The Blood Ship By Norman Springer Characters: 20459

Updated: 2017-11-30 00:05

She was on her knees, at the other end of the room. Aye, and it was a room, a spacious cabin, not a cubbyhole berth I had blundered into; the lady's own quarters, no less. There was a lamp burning in gimbals, and its light disclosed to my first startled glance that it was a woman's room. Aye, to my foc'sle-bred senses the quarters were palatial.

The lady crouched on her knees, with her skirts spread wide, and her hands hidden behind her back. When first her eyes met mine, I saw she was fear-stricken. But immediately she recognized me the fear gave way to relief.
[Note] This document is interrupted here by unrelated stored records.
/-- 11 R284, R290, R298 to R301 and Table 11.9: the census. CENSTART is ignored with event 6 where R301 says so (for LISTEN, log 21), else
it clears the table and sends the first frame; a response, a frame with the identifier 1 that the channel holds, enters the table and
is marked, the 33rd ends the census with OVF; a late error of it raises LATEERR; an errored one is
asked again up to CENRETRY times; silence ends it complete; CENSTOP ends it with ABORT. A HELLO of 8 bytes records its
node. -/
def Obligations.Census : Prop :=
  ∀ (s : State) (c : Chan) (uid : BitVec 48) (info : Half) (len : Nat), Live s (.jx c) →
    let j := s.chan c
    let ended (t : State) (j' : Jx) : Prop :=
      ChanGets s t c { j' with cenRun := false, cenPend := false, cenLook := false } (oneBit 4) 0 ∧ Frame [.jx] [.jx c] s t
    let refused : Prop :=
      j.cenRun = true ∨ active s (.jx c) = false ∨ j.bus = .stopped ∨ j.bus = .recovery ∨ j.busOff = true ∨
      j.listen = true ∨ j.listenNow = true
    let looks : Prop := hears s c = true ∧ j.cenRun = true ∧ j.cenLook = true
    let open_ : Prop := j.rxOpen = true ∧ (j.bus ≠ .errorSig ∨ j.lateAcc = true) ∧ j.rxId = 1
    let taken (t : State) : Prop :=
      (t.chan c).rxOpen = false ∧ (t.chan c).bus = .receiving ∧ (t.chan c).lateAcc = false ∧
      (t.chan c).rxOk = (if j.lateAcc then j.rxOk else inc16 j.rxOk) ∧
      (j.lateAcc = true → (s.hdr (.jx c)).evtEn.getLsbD 7 = true → (t.hdr (.jx c)).evtPnd.getLsbD 7 = true) ∧
      OtherChan s t c ∧ Frame [.jx] [.jx c] s t
    (refused → Gives (.censtart c) s fun t => ChanGets s t c j (oneBit 6) 0 ∧ Frame [] [.jx c] s t) ∧
    (¬ refused →
      Gives (.censtart c) s fun t =>
        ChanGets s t c { j with
          cnum := j.cnum + 1, cenTable := [], cenDone := false, cenIncomplete := false, cenOvf := false,
          cenAbort := false, cenRun := true, cenTries := 0, cenLast := .census, cenPend := true, cenLook := false } 0 0 ∧
        Frame [.jx] [] s t) ∧
    (j.cenRun = true → Gives (.censtop c) s fun t => ended t { j with cenAbort := true }) ∧
    (j.cenRun = false → Nothing (.censtop c) s) ∧
    (¬ open_ → exec (.censusResponse c (some (uid, info))) s = .next s) ∧
    (looks →
      (open_ → j.cenTable.length < 32 →
        Gives (.censusResponse c (some (uid, info))) s fun t =>
          (t.chan c).cenTable = j.cenTable ++ [⟨uid, info⟩] ∧ (t.chan c).cenLast = .mark uid ∧ (t.chan c).cenPend = true ∧
          (t.chan c).cenLook = false ∧ (t.chan c).cenTries = 0 ∧ (t.chan c).cenRun = true ∧ taken t) ∧
      (open_ → 32 ≤ j.cenTable.length →
        Gives (.censusResponse c (some (uid, info))) s fun t =>
          (t.chan c).cenTable = j.cenTable ∧ (t.chan c).cenRun = false ∧ (t.chan c).cenDone = true ∧
          (t.chan c).cenOvf = true ∧ (t.chan c).cenIncomplete = true ∧ taken t) ∧
      (j.cenTries + 1 ≤ j.cenRetry →
        Gives (.censusResponse c none) s fun t =>
          ChanGets s t c { j with
            cenIncomplete := true, cenTries := j.cenTries + 1, cenPend := true, cenLook := false } 0 0 ∧
          Frame [.jx] [] s t) ∧
      (j.cenRetry < j.cenTries + 1 →
        Gives (.censusResponse c none) s fun t =>
          ended t { j with cenIncomplete := true, cenTries := j.cenTries + 1, cenAbort := true }) ∧
      Gives (.cendone c) s (fun t => ended t { j with cenDone := true })) ∧
    (hears s c = true → j.bus ≠ .errorSig ∨ j.lateAcc = true →
      Gives (.hello c 8 uid info) s (fun t =>
        ChanGets s t c { j with
          helloUid := uid, helloInfo := info, cenIncomplete := j.cenIncomplete || j.cenRun } (oneBit 5) 0 ∧
        Frame [.jx] [.jx c] s t) ∧
      (len ≠ 8 → Gives (.hello c len uid info) s fun t => ChanGets s t c j (oneBit 8) 0 ∧ Frame [] [.jx c] s t))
"Oh, I thought it was-" she began. Then she saw the revolver in my hand, and the fear leaped into her eyes again. Aye, fear, and comprehension. "That-oh, Boy, what do you mean to do?"

I had been gaping, open-mouthed, too surprised to utter a sound. But her swift recognition, and her words, brought me to myself. Also, just then we heard Captain Swope's voice. He was in the saloon, calling out an order to the steward. We listened with strained attention, both of us. He told the steward to open the lazaret hatch, and be sharp about it.

I jerked my thumb over my shoulder, and nodded significantly to the lady. "Don't be afraid, ma'am," I whispered. "He isn't going to hurt Newman. He isn't going to hurt anyone-not any more." Oh, the dread that showed in her face when we heard Swope's voice!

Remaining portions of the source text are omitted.